= WHAT THE EXERCISE ASKS =
Exactly as written, copy the lines of the data below from the first through the one containing "v).busy = s.busy := rfl".
[Start of Attachment]
@[simp] theorem State.setInitRun_data (v : Bool) : (s.setInitRun v).data = s.data := rfl
@[simp] theorem State.setInitRun_rs (v : Bool) : (s.setInitRun v).rs = s.rs := rfl
@[simp] theorem State.setInitRun_e (v : Bool) : (s.setInitRun v).e = s.e := rfl
@[simp] theorem State.setInitRun_mode (v : Bool) : (s.setInitRun v).mode = s.mode := rfl
@[simp] theorem State.setInitRun_busy (v : Bool) : (s.setInitRun v).busy = s.busy := rfl
@[simp] theorem State.setInitRun_plan (v : Bool) : (s.setInitRun v).plan = s.plan := rfl
@[simp] theorem State.setInitRun_cv (v : Bool) : (s.setInitRun v).cv = s.cv := rfl
@[simp] theorem State.setInitRun_cause (v : Bool) : (s.setInitRun v).cause = s.cause := rfl
@[simp] theorem State.setInitRun_now (v : Bool) : (s.setInitRun v).now = s.now := rfl
@[simp] theorem State.setInitRun_trace (v : Bool) : (s.setInitRun v).trace = s.trace := rfl
@[simp] theorem State.setInitRun_initRun (v : Bool) : (s.setInitRun v).initRun = v := rfl
@[simp] theorem State.setInitRun_peer (v : Bool) : (s.setInitRun v).peer = s.peer := rfl
@[simp] theorem State.setInitRun_epoch (v : Bool) : (s.setInitRun v).epoch = s.epoch := rfl
@[simp] theorem State.setInitRun_schedule (v : Bool) : (s.setInitRun v).schedule = s.schedule := rfl
@[simp] theorem State.setInitRun_rdata (v : Bool) : (s.setInitRun v).rdata = s.rdata := rfl
@[simp] theorem State.setInitRun_draws (v : Bool) : (s.setInitRun v).draws = s.draws := rfl
@[simp] theorem State.setInitRun_cfg (v : Bool) : (s.setInitRun v).cfg = s.cfg := rfl

@[simp] theorem State.setPeer_data (p : Peer) : (s.setPeer p).data = s.data := rfl
@[simp] theorem State.setPeer_rs (p : Peer) : (s.setPeer p).rs = s.rs := rfl
@[simp] theorem State.setPeer_e (p : Peer) : (s.setPeer p).e = s.e := rfl
@[simp] theorem State.setPeer_mode (p : Peer) : (s.setPeer p).mode = s.mode := rfl
@[simp] theorem State.setPeer_busy (p : Peer) : (s.setPeer p).busy = s.busy := rfl
@[simp] theorem State.setPeer_plan (p : Peer) : (s.setPeer p).plan = s.plan := rfl
@[simp] theorem State.setPeer_cv (p : Peer) : (s.setPeer p).cv = s.cv := rfl
@[simp] theorem State.setPeer_cause (p : Peer) : (s.setPeer p).cause = s.cause := rfl
@[simp] theorem State.setPeer_now (p : Peer) : (s.setPeer p).now = s.now := rfl
@[simp] theorem State.setPeer_trace (p : Peer) : (s.setPeer p).trace = s.trace := rfl
@[simp] theorem State.setPeer_initRun (p : Peer) : (s.setPeer p).initRun = s.initRun := rfl
@[simp] theorem State.setPeer_peer (p : Peer) : (s.setPeer p).peer = p := rfl
@[simp] theorem State.setPeer_epoch (p : Peer) : (s.setPeer p).epoch = s.epoch := rfl
@[simp] theorem State.setPeer_schedule (p : Peer) : (s.setPeer p).schedule = s.schedule := rfl
@[simp] theorem State.setPeer_rdata (p : Peer) : (s.setPeer p).rdata = s.rdata := rfl
@[simp] theorem State.setPeer_draws (p : Peer) : (s.setPeer p).draws = s.draws := rfl
@[simp] theorem State.setPeer_cfg (p : Peer) : (s.setPeer p).cfg = s.cfg := rfl

@[simp] theorem State.setEpoch_data (t : Nat) : (s.setEpoch t).data = s.data := rfl
@[simp] theorem State.setEpoch_rs (t : Nat) : (s.setEpoch t).rs = s.rs := rfl
@[simp] theorem State.setEpoch_e (t : Nat) : (s.setEpoch t).e = s.e := rfl
@[simp] theorem State.setEpoch_mode (t : Nat) : (s.setEpoch t).mode = s.mode := rfl
@[simp] theorem State.setEpoch_busy (t : Nat) : (s.setEpoch t).busy = s.busy := rfl
@[simp] theorem State.setEpoch_plan (t : Nat) : (s.setEpoch t).plan = s.plan := rfl
@[simp] theorem State.setEpoch_cv (t : Nat) : (s.setEpoch t).cv = s.cv := rfl
@[simp] theorem State.setEpoch_cause (t : Nat) : (s.setEpoch t).cause = s.cause := rfl
@[simp] theorem State.setEpoch_now (t : Nat) : (s.setEpoch t).now = s.now := rfl
@[simp] theorem State.setEpoch_trace (t : Nat) : (s.setEpoch t).trace = s.trace := rfl
@[simp] theorem State.setEpoch_initRun (t : Nat) : (s.setEpoch t).initRun = s.initRun := rfl
@[simp] theorem State.setEpoch_peer (t : Nat) : (s.setEpoch t).peer = s.peer := rfl
@[simp] theorem State.setEpoch_epoch (t : Nat) : (s.setEpoch t).epoch = t := rfl
@[simp] theorem State.setEpoch_schedule (t : Nat) : (s.setEpoch t).schedule = s.schedule := rfl
@[simp] theorem State.setEpoch_rdata (t : Nat) : (s.setEpoch t).rdata = s.rdata := rfl
@[simp] theorem State.setEpoch_draws (t : Nat) : (s.setEpoch t).draws = s.draws := rfl
@[simp] theorem State.setEpoch_cfg (t : Nat) : (s.setEpoch t).cfg = s.cfg := rfl

@[simp] theorem State.setSchedule_data (l : List Turn) : (s.setSchedule l).data = s.data := rfl
@[simp] theorem State.setSchedule_rs (l : List Turn) : (s.setSchedule l).rs = s.rs := rfl
@[simp] theorem State.setSchedule_e (l : List Turn) : (s.setSchedule l).e = s.e := rfl
@[simp] theorem State.setSchedule_mode (l : List Turn) : (s.setSchedule l).mode = s.mode := rfl
@[simp] theorem State.setSchedule_busy (l : List Turn) : (s.setSchedule l).busy = s.busy := rfl
@[simp] theorem State.setSchedule_plan (l : List Turn) : (s.setSchedule l).plan = s.plan := rfl
@[simp] theorem State.setSchedule_cv (l : List Turn) : (s.setSchedule l).cv = s.cv := rfl
@[simp] theorem State.setSchedule_cause (l : List Turn) : (s.setSchedule l).cause = s.cause := rfl
@[simp] theorem State.setSchedule_now (l : List Turn) : (s.setSchedule l).now = s.now := rfl
@[simp] theorem State.setSchedule_trace (l : List Turn) : (s.setSchedule l).trace = s.trace := rfl
@[simp] theorem State.setSchedule_initRun (l : List Turn) : (s.setSchedule l).initRun = s.initRun := rfl
@[simp] theorem State.setSchedule_peer (l : List Turn) : (s.setSchedule l).peer = s.peer := rfl
@[simp] theorem State.setSchedule_epoch (l : List Turn) : (s.setSchedule l).epoch = s.epoch := rfl
@[simp] theorem State.setSchedule_schedule (l : List Turn) : (s.setSchedule l).schedule = l := rfl
@[simp] theorem State.setSchedule_rdata (l : List Turn) : (s.setSchedule l).rdata = s.rdata := rfl
@[simp] theorem State.setSchedule_draws (l : List Turn) : (s.setSchedule l).draws = s.draws := rfl
@[simp] theorem State.setSchedule_cfg (l : List Turn) : (s.setSchedule l).cfg = s.cfg := rfl
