/-- A step answers a next state, which is one of the cases, unless it is refused for a bad access (R51, R220). -/
theorem step_total (s : State) :
    (∃ t, step s = .next t ∧ StepCase s t ∧ s.asksBadAccess = false) ∨
    (s.asksBadAccess = true ∧ ∃ o b, step s = .refused (.hostAccess o b)) := by
  have hself : PoppedOrSame s s := .inl rfl
  have hpop : PoppedOrSame s s.popTurn := .inr rfl
  unfold step State.move State.asksBadAccess
  cases hq : s.schedule with
  | nil =>
    refine .inl ?_
    dsimp only
    split
    · exact ⟨_, rfl, .idle s hself rfl, rfl⟩
    · obtain ⟨t, ht, hc⟩ := blockMove_case (by rw [State.blockMoves, hq]) hself
      exact ⟨t, ht, hc, rfl⟩
  | cons q rest =>
    cases q with
    | block =>
      obtain ⟨t, ht, hc⟩ := blockMove_case (by rw [State.blockMoves, hq]) hpop
      exact .inl ⟨t, ht, hc, rfl⟩
    | reset =>
      obtain ⟨t, ht, hr⟩ := resetMove_step s.popTurn
      exact .inl ⟨t, ht, .reset rest hq hr, rfl⟩
    | powerCycle => exact .inl ⟨_, rfl, .powerCycle rest hq rfl, rfl⟩
    | host h =>
      cases h with
      | idle =>
        refine .inl ?_
        dsimp only
        split
        · rename_i hb
          obtain ⟨t, ht, hc⟩ := blockMove_case (by rw [State.blockMoves, hq]; exact hb) hself
          exact ⟨t, ht, hc, rfl⟩
        · exact ⟨_, rfl, .idle s.popTurn hpop rfl, rfl⟩
      | access a =>
        dsimp only
        unfold State.accessMove
        cases hf : accessFits a.offset a.bytes with
        | false => exact .inr ⟨rfl, _, _, rfl⟩
        | true =>
          refine .inl ?_
          rw [if_pos rfl]
          cases hw : a.write with
          | none => exact ⟨_, rfl, .read _ rfl, rfl⟩
          | some w =>
            dsimp only
            split
            · rename_i ho
              unfold State.requestMove
              cases hb : s.busy with
              | true =>
                rw [if_pos rfl]
                have hm : s.blockMoves = true := by
                  rw [State.blockMoves, hq]
                  simp only [accessFits, Bool.and_eq_true] at hf
                  simp [hb, hw, ho, hf.1]
                obtain ⟨t, ht, hc⟩ := blockMove_case hm hself
                exact ⟨t, ht, hc, rfl⟩
              | false =>
                rw [if_neg (by simp)]
                cases hd : decodeReq w with
                | error e => exact ⟨_, rfl, .reserved hb rfl, rfl⟩
                | ok i =>
                  obtain ⟨p, hp⟩ := decodeReq_expand hd s.cfg
                  exact ⟨_, exec_request (s := s.popTurn) hp, .request i p hb hp rfl, rfl⟩
            · exact ⟨_, rfl, .pass _ hpop rfl, rfl⟩

/-- Inversion of a step. -/
theorem step_cases {s t : State} (h : step s = .next t) : StepCase s t := by
  obtain ⟨u, hu, hc, -⟩ | ⟨-, o, b, hr⟩ := step_total s
  · rw [h] at hu
    cases hu
    exact hc
  · rw [h] at hr
    cases hr

/-- A run of any machine is its first step and the run from there. -/
theorem run_succ (M : Host.Core) {s t : M.State} (h : M.step s = .next t) (n : Nat) : M.run (n + 1) s = M.run n t := by
  rw [Host.Core.run, h]

/-- A run of this machine is its first step and the run from there. -/
theorem core_run_succ {s t : State} (h : step s = .next t) (n : Nat) : core.run (n + 1) s = core.run n t :=
  run_succ core h n

end Sys2Proof.Machine
end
[End of Attachment]
= YOUR RESPONSE =
@[simp] theorem State.setInitRun_data (v : Bool) : (s.setInitRun v).data = s.data := rfl
@[simp] theorem State.setInitRun_rs (v : Bool) : (s.setInitRun v).rs = s.rs := rfl
@[simp] theorem State.setInitRun_e (v : Bool) : (s.setInitRun v).e = s.e := rfl
@[simp] theorem State.setInitRun_mode (v : Bool) : (s.setInitRun v).mode = s.mode := rfl
@[simp] theorem State.setInitRun_busy (v : Bool) : (s.setInitRun v).busy = s.busy := rfl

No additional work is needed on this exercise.